Consider a random variable $X$ whose pdf is $f(x;θ)=θx^{θ−1}$ for $0<x<1$ and zero otherwise.
i) Show this is a density function
ii) determine the moment estimate of theta on the basis of a random sample $x_1,\ldots,x_n$
for part ii) does this mean use the method of moments to find the estimator?
On
For the second part, the method of moments simply indicates that we equate each population raw moment with the corresponding sample raw moment; that is to say, let $${\rm E}[X^k] = \frac{1}{n} \sum_{i=1}^n X_i^k,$$ for as many positive integers $k$ that will uniquely determine all the parameters of the distribution. In this case, there is only a single parameter, so using the $k = 1$ case, we want to find the value $\theta$ such that ${\rm E}[X] = \bar x$, the sample mean. This requires us to determine the expected value of $X$, which is straightforward: $${\rm E}[X] = \int_{x=0}^1 x f(x;\theta) \, dx.$$ I leave the remainder to you as an exercise.
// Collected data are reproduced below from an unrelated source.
/-- What the Composer's word on screen n's presence makes of the screen channel, where its composed version goes from `old` to
`new`: n's pause ends, a screen that is waiting joins the send queue, a kiosk enters the rotation and any other leaves it, and
nothing else changes (R147, R148, R162, R163, R165, R166). -/
structure ScreenChannel.Told (a : ScreenChannel) (n : Nat) (p : ScreenPresence) (old new : Nat) (b : ScreenChannel) : Prop where
  frame : b = { a with links := b.links, sendQueue := b.sendQueue, kioskDue := b.kioskDue }
  link : b.link n = { a.link n with presence := p, paused := false }
  others : ∀ m, m ≠ n → b.link m = a.link m
  queue : b.sendQueue =
    if n ∉ a.sendQueue ∧ (a.link n).silent = false ∧ ((a.link n).acked ≠ some old ∨ (a.link n).acked ≠ some new)
    then a.sendQueue ++ [n] else a.sendQueue
  due : n ∈ b.kioskDue ↔ p = .kiosk ∧ (a.link n).silent = false ∧
    (n ∈ a.kioskDue ∨ (a.link n).presence ≠ .kiosk ∨ (a.link n).paused = true)
  dueOthers : ∀ m, m ≠ n → (m ∈ b.kioskDue ↔ m ∈ a.kioskDue)

/-! ### Station states. -/

/-- What becomes of station n's state where it takes `new`, the clock standing at `clock` (R107, R115, R116, R117): where that
is the state it has, nothing; otherwise the state, on a first entry to FULL the full time, the lamp line's pattern, and
redirection resolved for all stations. -/
structure Muster.StateTaken (n : Nat) (new : StationState) (clock : Option ShipTime) (a b : Muster) : Prop where
  same : (a.live n).state = new → b = a
  live : (a.live n).state ≠ new → b.live n = { a.live n with
    state := new
    fullTime := if new = .full ∧ (a.live n).fullTime = .notYet then .taken clock else (a.live n).fullTime }
  others : ∀ k, k ≠ n → b.live k = a.live k
  lamp : (a.live n).state ≠ new → ∀ l, (a.settings n).bind StationSettings.lamp = some l →
    b.lamp l = { a.lamp l with onCount := (lampPattern new).1, offCount := (lampPattern new).2, fresh := true }
  otherLamps : ∀ l, (a.settings n).bind StationSettings.lamp ≠ some l → b.lamp l = a.lamp l
  effective : (a.live n).state ≠ new → ∀ k < 16, b.effectiveOf k = b.resolved k
  frame : b = { a with stations := b.stations, effective := b.effective, lamps := b.lamps }

/-- What becomes of the lamp lines where the settings have changed: a line that the same station names as before, or none as
before, keeps its generator; any other takes the pattern of the station that names it now, steady off where none does, and keeps
its level until the next 16 Hz tick (R94, R95, R117). -/
def Muster.LampsPointed (a b : Muster) : Prop :=
  ∀ l < 16,
    let names (n : Nat) : Prop := (b.settings n).bind StationSettings.lamp = some l
    let becomes (owner : Option Nat) (pattern : Nat × Nat) : Prop := b.lamp l =
      if (a.lamp l).owner = owner then a.lamp l
      else { a.lamp l with owner, onCount := pattern.1, offCount := pattern.2, fresh := true }
    (∀ n < 16, names n → (∀ k < n, ¬names k) → becomes (some n) (lampPattern (b.live n).state)) ∧
    ((∀ n < 16, ¬names n) → becomes none (0, 0))

/-- What a crossing or an ambiguous result makes of a station's counts (R104, R115). -/
def StationLive.counted (clock : Option ShipTime) (l : StationLive) : Crossing → StationLive
  | .inward => { l with
      head := min 1999 (l.head + 1), firstArrival := if l.firstArrival = .notYet then .taken clock else l.firstArrival }
  | .outward => { l with
      head := l.head - 1, unmatched := if l.head = 0 then max l.unmatched (min 255 (l.unmatched + 1)) else l.unmatched }
  | .ambiguous => { l with ambiguous := max l.ambiguous (min 255 (l.ambiguous + 1)) }

/-- The two live states have the same counts and first arrival. -/
def StationLive.SameCounts (a b : StationLive) : Prop :=
  b.head = a.head ∧ b.unmatched = a.unmatched ∧ b.ambiguous = a.ambiguous ∧ b.firstArrival = a.firstArrival

/-- The station reached from n after some overflow links through PRESENT stations (R116). -/
def Muster.reached (m : Muster) (n : Nat) : Nat → Option Nat
  | 0 => some n
  | k + 1 => (m.reached n k).bind fun x => ((m.settings x).bind StationSettings.overflow).filter m.hasStation

/-! ### Damage found (R6). -/

/-- The panels concerned by what the owner of slot (k, i) tells the Composer of damage found there show it (R39, R40, R92, R107,
R132, R150, R157). -/
def State.ReactionShown (a : State) (k : Kind) (i : Nat) (b : State) : Prop :=
  match k with
  | .node => b.Shows (.node i)
  | .segment =>
    (∀ r, a.graph.segment i = some r → b.Shows (.segment [r.endA, r.endB])) ∧
    ∀ c < Config.targets, a.routes.col c = .valid ∨ (∃ x < Config.nodes, b.store.cell c x ≠ a.store.cell c x) →
      b.Shows (.column c)
  | .target => b.Shows (.targetName i)
  | .station => ∀ n < Config.stations, b.muster.effectiveOf n ≠ a.muster.effectiveOf n → b.Shows (.effective n)
  | .entry => b.Shows .entry
  | .cabin => b.Shows (.cabin i)
  | .phrase => b.Shows (.bank (i / 256))
  | .entrance | .screen => True

/-- What follows where a read of the event finds slot (k, i) of state `a` damaged, no other being found before it: the store's steps
(R6); no record changes; and the owner's reaction (R39, R40, R92, R111, R132, R150, R159). Of what the owner tells the Composer the
panels are shown where no word outside the slot holds a double-bit error (R157). -/
structure State.DamageTaken (k : Kind) (i : Nat) (a b : State) : Prop where
  kept : a.Kept b
  flag : b.store.isDamaged (.slot k i) = true
  firstDamaged : b.store.firstDamaged = some (a.store.firstDamaged.getD (.slot k i))
  alert : b.store.alert = true
  notice : b.isPending .store = true
  columns : k = .segment → ∀ c < Config.targets, a.routes.col c ≠ .empty → b.routes.col c = .stale
  overtaken : k = .segment → ∀ c, a.routes.engine = some c → b.routes.engine = some { c with overtaken := true }
  withdrawn : k = .segment → a.wf = true → ∀ c < Config.targets, a.routes.col c ≠ .empty → ∀ x < Config.nodes,
    (b.store.cell c x).dist ≠ none → a.graph.targetNode c ≠ some x → (b.store.cell c x).next ≠ some i
  spared : ∀ c < Config.targets, a.Spares (fun j _ _ => k = .segment → j ≠ i) c b
  engine : k ≠ .segment → ∀ c, a.routes.engine = some c → b.routes.engine = some c
  station : k = .station → a.wf = true → a.muster.hasStation i = true →
    Muster.StateTaken i .notSafe a.time.clock.value a.muster b.muster ∧
    ((a.muster.live i).state ≠ .notSafe → b.isPending .station = true)
  muster : k ≠ .station → b.muster = a.muster
  entrance : k = .entrance → b.isPending .entrance = true
  screen : k = .screen → b.scr.link i = { a.scr.link i with paused := true } ∧ i ∉ b.scr.sendQueue ∧
    i ∉ b.scr.kioskDue ∧ i ∉ b.scr.probeDue ∧ b.composer.screen i = a.composer.screen i
  fallback : k = .cabin → a.store.present .cabin i = true →
    sameFrame [[.phrase 15 (.rom (((a.cabinTable.summary i).map Summary.bank).getD 0))]] (b.composer.tag i).content = true
  panels : a.wf = true → (∀ w, Table.get .clean a.store.ramErrors w = .double → w ∈ (Place.slot k i).words) →
    a.ReactionShown k i b

/-! ### Refusals (R7, R8, R11, R12). -/

/-- A request is refused: its response is a status word with what it carries, and nothing else changes (R12, R181). -/
def State.Refused (s : State) (c : Instr) (code : Nat) (x : Status) (payload : List Byte) : Prop :=
  exec c s = .next (s.answer (byte code) x payload)

/-- A request on slot i is refused with RANGE outside the kind's range, and with REVISION, which carries the slot's revision, where
it expects another (R11; R12, steps 3 and 4). -/
def State.ChecksSlot (s : State) (c : Instr) (code : Nat) (k : Kind) (i : Nat) (rev : Option Nat) : Prop :=
  (kindHas k i = false → s.Refused c code .range []) ∧
  (kindHas k i = true → ¬s.store.agrees k i rev → s.Refused c code .revision (num1 (s.store.rev k i)))

/-- A change or removal is refused with ABSENT besides (R12, step 5). -/
def State.ChecksHeld (s : State) (c : Instr) (code : Nat) (k : Kind) (i : Nat) (rev : Option Nat) : Prop :=
  s.ChecksSlot c code k i rev ∧
  (kindHas k i = true → s.store.agrees k i rev → s.store.present k i = false → s.Refused c code .absent [])

/-- A partial change is refused with DAMAGED besides (R8; R12, step 6; its payload: log 46). -/
def State.ChecksSound (s : State) (c : Instr) (code : Nat) (k : Kind) (i : Nat) (rev : Option Nat) : Prop :=
  s.ChecksHeld c code k i rev ∧
  (kindHas k i = true → s.store.agrees k i rev → s.store.present k i = true → s.store.isDamaged (.slot k i) = true →
    s.Refused c code .damaged (Place.slot k i).bytes)

/-- A request finds slot i damaged in its own reads: it answers DAMAGED with the kind and index, the store and the slot's owner take
their steps, and it changes nothing else: no record, no presence and no revision (R6, R7, R8; of a partial change: log 46). -/
def State.FindsDamage (s : State) (c : Instr) (code : Nat) (k : Kind) (i : Nat) : Prop :=
  ∃ t, exec c s = .next t ∧ State.DamageTaken k i (s.answer (byte code) .damaged (Place.slot k i).bytes) t

/-- What a request that reads the whole of slot i answers where it has no content to give (R7, R36, R88, R97, R124, R148, R150). -/
def State.ReadsSlot (s : State) (c : Instr) (code : Nat) (k : Kind) (i : Nat) : Prop :=
  (s.store.present k i = false → s.Refused c code .absent (num1 (s.store.rev k i))) ∧
  (s.store.present k i = true → s.store.isDamaged (.slot k i) = true → s.Refused c code .damaged (Place.slot k i).bytes) ∧
  (s.store.present k i = true → s.store.isDamaged (.slot k i) = false → ¬s.store.readable (Place.slot k i).words →
    s.FindsDamage c code k i)

/-! ### Mode changes. -/

/-- What a mode change event to `new` does beyond the mode itself and the session: every column that is not EMPTY becomes STALE, a
computation in flight is overtaken (R48, R49, R54), a cell whose chain may still be walked is kept (R45, R48), the tag channel's sweep starts at cabin 0 with an empty list, or stops (R176),
a due reply becomes REFUSED-MUSTER in DRILL and MUSTER (R167), and, with no word in error, every panel shows what it shows in the
new mode (R142, R157). -/
structure State.ModeTaken (new : Mode) (a b : State) : Prop where
  columns : ∀ c < Config.targets, a.routes.col c ≠ .empty → b.routes.col c = .stale
  overtaken : ∀ c, a.routes.engine = some c → b.routes.engine = some { c with overtaken := true }
  spared : ∀ c < Config.targets, a.Spares (fun k x y => b.store.traversable new k x y = true) c b
  suspended : b.tag.suspended = decide (new ≠ .normal)
  sweep : b.tag.sweep = if new = .normal then none else some { walk := 0, list := [] }
  reply : b.scr.reply =
    if new = .normal then a.scr.reply else a.scr.reply.map fun r => { r with body := .refusedMuster }
  transfers : b.scr.transfer = a.scr.transfer ∧ b.tag.transfer = a.tag.transfer
  panels : a.store.ramErrors = [] → b.Shows .everyPanel

/-! ### Walks (R28, R42). -/

/-- A walk from one node to another by segments traversable in a mode, all nodes on it PRESENT, and its cost. -/
inductive Walk (st : Store) (m : Mode) : Nat → Nat → Nat → Prop where
  | done (x : Nat) : Walk st m x x 0
  | step {x y z c : Nat} (s : Nat) (inRange : s < Config.segments) (open_ : st.traversable m s x y = true)
      (here : st.present .node x = true) (there : st.present .node y = true) (rest : Walk st m y z c) :
      Walk st m x z (segmentCost (st.segRec s).length (st.segRec s).kind + c)

end Sys2Proof.Machine
end

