-- ==== Sys2Proof/Certificates/Slice0/Obligations.lean ====
section
/-! DEFINITION. The statements about the part. Where a statement gives the state that a command leaves as `u.Settled t` or
`u.Kept t`, `u` is the state that the command's own changes make, and `t` may differ from it only as Sys2Proof/Safety.lean
says: by what the reads and compositions of the same event find and show. -/

open Sys2Proof Sys2Proof.Machine

/-! ### The machine. -/

/-- Section 11.2 and log 34: a step takes the command at the front of the queue and runs it with the queue's rest.
The queue is the model's. -/
def Obligations.FrontCommandRuns : Prop :=
  ∀ (c : Instr) (rest : List Instr) (s : State), step { s with pending := c :: rest } = exec c { s with pending := rest }

/-- Sections 1 to 11, "State after reset": every slot ABSENT with revision 0, nothing damaged, no error counted, every index
entry absent, the lock clear, every column EMPTY with its cells empty, the engine IDLE, the divider at zero, the clock UNSET, the
linger 20, no station, entrance, session and roll, counts and captured times cleared, beams clear with hold counts 0, decoders
IDLE with timers 0, an empty roster, mode NORMAL with count 0 and cause RESET, the filter SETTLING without a candidate, every
content blank with version 0, the link records, lists, pointers and sweeps of both channels as R162 and R169 give them, the buffer
EMPTY, no notice latched or enabled, ATTN and STORE ALERT released. The reset cause of State.reset, POWER ON (log 31), STANDBY as
the state kept for a station that is ABSENT (log 27), and that no 16 Hz or 1 Hz tick waits (log 35) are the model's. -/
def Obligations.ResetLeavesTheStatedValues : Prop :=
  let s := State.reset
  (∀ k i, s.store.present k i = false ∧ s.store.rev k i = 0) ∧ (∀ p, s.store.isDamaged p = false) ∧
  s.store.corrected = 0 ∧ s.store.firstDamaged = none ∧ s.store.alert = false ∧ s.store.sweep = none ∧
  s.store.lastSweep = none ∧ (∀ t x, s.store.cell t x = {}) ∧
  (∀ n, s.graph.segment n = none ∧ s.graph.target n = none ∧ s.graph.stationNode n = none ∧ s.graph.screen n = none ∧
    s.graph.cabinNode n = none ∧ s.graph.entry n = none) ∧ s.graph.lock = false ∧
  (∀ t, s.routes.col t = .empty) ∧ s.routes.queue = [] ∧ s.routes.joinCount = 0 ∧ s.routes.engine = none ∧
  s.time.divider = 0 ∧ s.time.due16 = false ∧ s.time.due1 = false ∧
  s.time.clock = .unset ∧ s.prog.linger = 20 ∧ (∀ h, s.prog.row h = none) ∧
  s.muster.session = none ∧ s.muster.roll = none ∧ (∀ n, s.muster.hasStation n = false ∧ s.muster.effectiveOf n = none ∧
    s.muster.live n = { state := .standby, head := 0, unmatched := 0, ambiguous := 0, firstArrival := .notYet,
                        fullTime := .notYet }) ∧
  (∀ i, s.muster.beam i = { blocked := false, hold := 0 }) ∧ (∀ k, s.muster.entrance k = none ∧
    s.muster.decoder k = { state := .idle, stuckFirst := 0, stuckSecond := 0, clearing := 0 }) ∧
  (∀ c, s.muster.rosterEntry c = none) ∧ (∀ n, s.muster.expected n = 0 ∧ s.muster.assistance n = 0) ∧
  (∀ l, s.lampLine l = false) ∧ (∀ n, s.cabinTable.summary n = none) ∧ s.cabinTable.service = [] ∧
  s.mode = { mode := .normal, changeCount := 0, lastCause := .reset, filter := { state := .settling none, hold := 0 } } ∧
  (∀ n, s.composer.screen n = { content := [], version := 0 } ∧ s.composer.tag n = { content := [], version := 0 }) ∧
  (∀ n, s.scr.link n = { presence := .absent, silent := false, paused := false, acked := some 0, attempts := 0,
                         missedPolls := 0 }) ∧
  s.scr.sendQueue = [] ∧ s.scr.silent = [] ∧ s.scr.reply = none ∧ s.scr.kioskPtr = 0 ∧ s.scr.transfer = none ∧
  s.scr.probeDue = [] ∧ s.scr.kioskDue = [] ∧
  (∀ n, s.tag.link n = { service := .inService, shown := 0, dirty := false, missed := 0, refresh := none }) ∧
  s.tag.routine = [] ∧ s.tag.inRefresh = [] ∧ s.tag.suspended = false ∧ s.tag.sweep = none ∧ s.tag.rotationPtr = 0 ∧
  s.tag.transfer = none ∧ s.tag.doneDue = [] ∧ s.tag.rotationDue = false ∧
  s.port.buffer = .empty ∧ s.pendingFlags = 0#8 ∧ s.port.enables = 0#8 ∧ s.port.master = false ∧
  s.attn = false ∧ s.storeAlertLow = false ∧ s.port.resetCause = .powerOn

/-- The reset state meets the invariants of the next statements. -/
def Obligations.ResetMeetsTheInvariants : Prop :=
  State.reset.wf = true ∧ State.reset.InRange ∧ State.reset.InSession ∧ State.reset.Columns ∧ State.reset.Orderly ∧
  State.reset.QueueInOrder ∧ State.reset.Routed ∧ State.reset.Joined ∧
  (State.reset.mode.filter.state = .asserted → State.reset.mode.mode = .muster)

/-- Every table of the state keeps its canonical form: equal contents are equal lists, at every step. The form is the
model's own. -/
def Obligations.EveryStepKeepsTheCanonicalForm : Prop :=
  ∀ s t : State, s.wf = true → step s = .next t → t.wf = true

/-- R5, R10, R63, R87, R104, R134, R151: the divider stands at a whole number of 64 Hz periods, a 16 Hz tick falls only where it
stands at a whole number of 16 Hz periods and a 1 Hz tick where it stands at zero (that a tick is due until it is taken is the
model's, log 35); revisions stay in 0..255, the corrected count in 0..65,535, the linger in 0..60, head
counts in 0..1,999, the two tallies of a station in 0..255, the change count and the content versions in 0..65,535. -/
def Obligations.EveryStepKeepsTheRanges : Prop :=
  ∀ s t : State, s.wf = true → s.InRange → step s = .next t → t.InRange

/-- R112 to R114, R118, R137, R175 to R177: a session of the mode's kind is open exactly outside NORMAL, and the tag channel sweeps
and holds back its routine queue exactly then; and while the filtered alarm line is ASSERTED the mode is MUSTER. -/
def Obligations.EveryStepKeepsTheSessionOfTheMode : Prop :=
  (∀ s t : State, s.InSession → step s = .next t → t.InSession) ∧
  (∀ s t : State, (s.mode.filter.state = .asserted → s.mode.mode = .muster) → step s = .next t →
    t.mode.filter.state = .asserted → t.mode.mode = .muster)

/-- R25, R28, R34, R35, R43 to R52, R54 to R58, R62: a column is EMPTY exactly while its target is ABSENT, STALE exactly while it
is queued or in flight, and the engine is IDLE only while the queue is empty; the queue stands in the order of its mode; and
whatever changes the graph, the mode or a target's node, or finds damage, withdraws so much that every cell which holds a distance
leads to its target's node by hops that may be walked in the mode, while an EMPTY column's cells are empty. -/
def Obligations.EveryStepKeepsTheColumns : Prop :=
  (∀ s t : State, s.wf = true → s.Columns → step s = .next t → t.Columns) ∧
  (∀ s t : State, s.wf = true → s.Columns → s.QueueInOrder → step s = .next t → t.QueueInOrder) ∧
  (∀ s t : State, s.wf = true → s.Columns → s.Routed → step s = .next t → t.Routed)

/-- R129, R163, R165, R170, R171, R174, R175: the service-change list, the send queue, the silent list, the routine queue and the
sweep list hold no panel twice, at most 8 tags refresh at once, and a send is in flight only while one more could; a waiting screen
is in the send queue (R162, R163), and the tag of a PRESENT cabin that is dirty, IN SERVICE, not refreshing and without a send in
flight is in the routine queue (R170). -/
def Obligations.EveryStepKeepsTheListsOrderly : Prop :=
  (∀ s t : State, s.wf = true → s.Orderly → step s = .next t → t.Orderly) ∧
  (∀ s t : State, s.wf = true → s.InRange → s.Joined → step s = .next t → t.Joined)

/-- R134, R137 to R142, R188, R189: the mode changes only at the four mode requests, at RESTART, at a tick of the alarm filter
and at a reset; and a part in MUSTER leaves it only by END MUSTER with the filter RELEASED, or by a power-on or pin reset. -/
def Obligations.OnlyModeCommandsChangeTheMode : Prop :=
  ∀ (c : Instr) (s t : State), exec c s = .next t → t.mode.mode ≠ s.mode.mode →
    (c = .startDrill ∨ c = .endDrill ∨ c = .startMuster ∨ c = .endMuster ∨ c = .restart ∨ (∃ b a, c = .tick64Hz b a) ∨
      c = .takenAssertion ∨ c = .filterSettles ∨ c = .powerOnReset ∨ c = .pinReset) ∧
    (s.mode.mode = .muster →
      (c = .endMuster ∧ s.mode.filter.state = .released) ∨ c = .powerOnReset ∨ c = .pinReset)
I think Andre Nicholas adequately answered your question regarding f>0. I will address the moment estimate:
The idea of a moment estimate is to relate a moment to the desired parameter, then estimate it using the sample moment estimates. Lets try the expected value of X:
$E[X] = \int\limits_{0}^1 x(\theta x^{\theta-1}) dx = \int\limits_{0}^1 \theta x^{\theta} dx = [\frac{\theta x^{\theta+1}}{\theta+1}]_{x=0}^{x=1} = \frac{\theta}{1+\theta}$
Therefore, you can estimate $\theta$ with $\frac{\hat\theta}{1+\hat\theta}= \bar x\rightarrow \hat\theta = \frac{-\bar x}{\bar x-1}$. That is the moment estimate. Contrast this with the maximum likelihood estimate of a sample:
Likelihood ($L$) of sample of values, $x=\{x_1...x_N\}$ is $L(x;\theta)=\theta^N\prod\limits_{i=1}^Nx_i^{\theta-1}$. Taking the logarithm, we get the log-likelihood function, which is easier to optimize:
$\mathcal{L}(x;\theta) = N\ln(\theta) + (\theta-1)\sum\limits_{i=1}^N \ln(x_i)$
Take the derivative wrt $\theta$ and set equal to $0$. Solving for $\theta$ we get:
$\hat\theta_{mle} = \frac{-N}{\sum\limits_{i=1}^N \ln(x_i)}$ which will in general give different estimates from the method of moments.
Sometime the MLE is a better (i.e., more efficient) estimator. I tested this by simulating from your density for $\theta = 3$, and seeing the sampling distribution of each estimator for a sample size of 20. See below:
As you can see, the distributions are almost identical, so neither is really preferred here.